1. DNA  is made out of deoxyribose, phosphates and nitrogenous bases. DNA is a large polymer made out of nucleotide monomers and has 2 backbones.The structure of DNA consists of Two strands that intertwine to form a double helix and are anti-parallel.Meaning they are read in the opposite directions. If the first strand is read in the 3′ to 5′ direction that means the second strand will be read in the 5′ to 3′ direction. The Nucleotides ( A, C , G ,T)  join up and form hydrogen bonds between their complementary bases. Bonds with T , and C bonds with G , This is called complementary base pairing.

 

2. This activity helps model the DNA structure clearly because it gives us a better visual of the double helix structure. The fact that we are creating a 3D model allows us to better observe the complementary base pairing and better understand the concept behind the anti-parallel strands.
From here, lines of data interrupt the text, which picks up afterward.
-- ==== Sys2Proof/Machine/Batches.lean ====
section
/-! DEFINITION. Batch passes (03 R91 to R94): the members a queue gathers, the pass over those that fit, and the rows each
member gets back. -/
namespace Sys2Proof.Machine

/-! ### Gathering (R91, R93) -/

/-- Members in arrival order while their rows fit; a member that shares another B or bucket does not fit. -/
def gatherFit (op : BatchOp) : List Member → Nat → List Member
  | [], _ => []
  | m :: ms, room => if m.rows ≤ room && m.op == op then m :: gatherFit op ms (room - m.rows) else []

/-- R93: the members of the next pass. -/
def fitOf : List Member → List Member
  | [] => []
  | m :: ms => gatherFit m.op (m :: ms) 128

def rowsOf (ms : List Member) : Nat := sumN (ms.map (·.rows))

/-- R93, at most `fuel` passes. -/
def Queue.batch (q : Queue) : Nat → Queue
  | 0 => q
  | n + 1 =>
    match q.members with
    | [] => q
    | m :: _ =>
      let fit := fitOf q.members
      if rowsOf fit ≥ q.attrs.bt || fit.length < q.members.length || m.pulses ≥ q.attrs.bw then
        Queue.batch { q with members := q.members.drop fit.length, batches := q.batches ++ [fit] } n
      else q

/-! ### A batch pass (R91, R94) -/

/-- A stream of the operands a feed-store image holds. -/
def opStream (o : BatchOp) (bs : List Byte) : Stream3 :=
  { t := ltabOf o.tab, p := List.zip (List.range o.params.length) o.params, feed := Mem.write {} 0 bs, org := 0 }

/-- The rows of a pass that members fill, each with its member and its row there. -/
def batchRows (ms : List Member) : List (Member × Nat) := ms.flatMap (fun m => (List.range m.rows).map (fun j => (m, j)))

/-- R94: an element of A in a row of the pass; a row that no member fills is zero. -/
def batchA (ms : List Member) (i k : Nat) : Elem :=
  match (batchRows ms)[i]? with
  | some (m, j) => (opStream m.op m.a).aElem 0 j k
  | none => zeroElem

/-- R56: the cell of a row and a column after the groups of the pass; `a` is the row of A. -/
def opCell (o : BatchOp) (a : Nat → Elem) (j : Nat) : W32 :=
  let x := opStream o o.b
  (List.range x.groups).foldl (fun acc g =>
    let ps := (x.group g).map (fun k => (a k, x.bElem k j))
    (cellAdd x.t.intPass acc (groupValue (ps.length < x.t.g) ps none) (if x.t.intPass then intGroup ps else 0)).1)
    (if x.t.intPass then 0 else 0x80000000#32)

/-- Row i of the pass. -/
def batchRow (o : BatchOp) (ms : List Member) (i : Nat) : List W32 := (List.range 512).map (opCell o (batchA ms i))

/-- R94: what the drain lets out: the rows that members fill, each to its member. -/
def batchOut (o : BatchOp) (ms : List Member) (m : Member) : List (List W32) :=
  ((List.zip (List.range 128) (batchRows ms)).filter (fun e => e.2.1 == m)).map (fun e => batchRow o ms e.1)

/-- One batch pass over the members that fit. -/
def State.sendBatch (s : State) (q : Nat) (ms : List Member) : State :=
  ms.foldl (fun s m => s.send (.batchOut q m.id (batchOut m.op ms m))) s

/-- R93 on a queue: passes issue until the rule stops. -/
def State.runBatches (s : State) (q : Nat) : State :=
  match s.queues.find q with
  | none => s
  | some x =>
    let y := x.batch x.members.length
    (y.batches.drop x.batches.length).foldl (fun s ms => s.sendBatch q ms) (s.modQueue q (fun _ => y))

/-- R91: a member has 1 to 128 rows, and the pass the 128 x 512 shape. -/
def memberOk (rows : Nat) (o : BatchOp) : Bool := 1 ≤ rows && rows ≤ 128 && (ltabOf o.tab).ok && (ltabOf o.tab).fold == 0

/-- BATCH_MEMBER_ARRIVAL. -/
def execBatchMemberArrival (q : Nat) (member : BatchMember) (rows : BatchRows) (s : State) : Out :=
  .next (if memberOk rows.n member.op then
    (s.modQueue q (fun x => { x with
      members := x.members ++ [{ id := member.id, rows := rows.n, op := member.op, a := rows.a, pulses := 0 }] })).runBatches q
  else s)

/-- R92, R93: a gate pulse for every waiting member. -/
def State.batchPulse (s : State) : State :=
  (s.queues.filter (fun e => !e.2.members.isEmpty)).foldl (fun s e =>
    (s.modQueue e.1 (fun q => { q with members := q.members.map (fun m => { m with pulses := m.pulses + 1 }) })).runBatches e.1) s

end Sys2Proof.Machine
end

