/-- DECODE_TIME_BOUND (R368): the remaining rows of a unit are concealed. -/
def execDecodeTimeBound (e : Fin 4) (rows : Nat) (s : State) : Out :=
  .next (match s.frameNow e.val with
  | some (_, f, x, p) =>
    let r := srecOf x.srec
    if r.encodes || !r.timeUp (fld p.src2 31 0) f.startAt.toNat s.now then s
    else s.modEngine e.val (fun g => { g with cur := some { f with bounded := some rows } })
  | none => s)

/-- The frame in progress, and which frames are ready after it. -/
def State.frameEnd (s : State) (e : Nat) : State := (s.frameDone e).noteReady e

end Sys2Proof.Machine
end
The color-coded beads that symbolized nitrogen bases help us further our understanding of the purine/pyrimidine bases. Since the purine bases were always shown by 2 beads rather than 1. A possible change that can be implemented to improve this project would be to improve the modeling of the anti-parallel strands. instead of beads that may slip off or move out of place, we could use a white pipe cleaner and color the sides to represent a sugar or phosphate instead of using beads.

 

 

 

 

 

 

DNA REPLICATION:

 

1. DNA replication occurs before a cell divides to ensure all the cell’s genetic information is copied before it can proceed to divide.

 

2. The first step in DNA replication is the unwinding of the double helix. DNA Helicase is responsible for the unwinding of the strand that leaves the nitrogen bases exposed and breaks the hydrogen bonds between them. The second step is Complementary Base pairing,  in which the nucleotides move into place and form H – bonds with their partner nucleotides on the strand. This process is done by DNA polymerase. The third and final step is the joining of adjacent nucleotides by forming sugar-phosphate bonds between them. The leading strand is continuous as the DNA unzips. Meanwhile, the lagging strand forms fragments as the DNA continues to unzip. DNA ligase proceeds to glue any of the fragments that are present. The reason why the process is different for the lagging strand is because of the fragments that form because it is read much slower than the leading strand.

 

 

3. For the complementary base pairing, we used candy to model the DNA polymerase, similarly with the Joining of adjacent nucleotides we also used candy to model the DNA Ligase.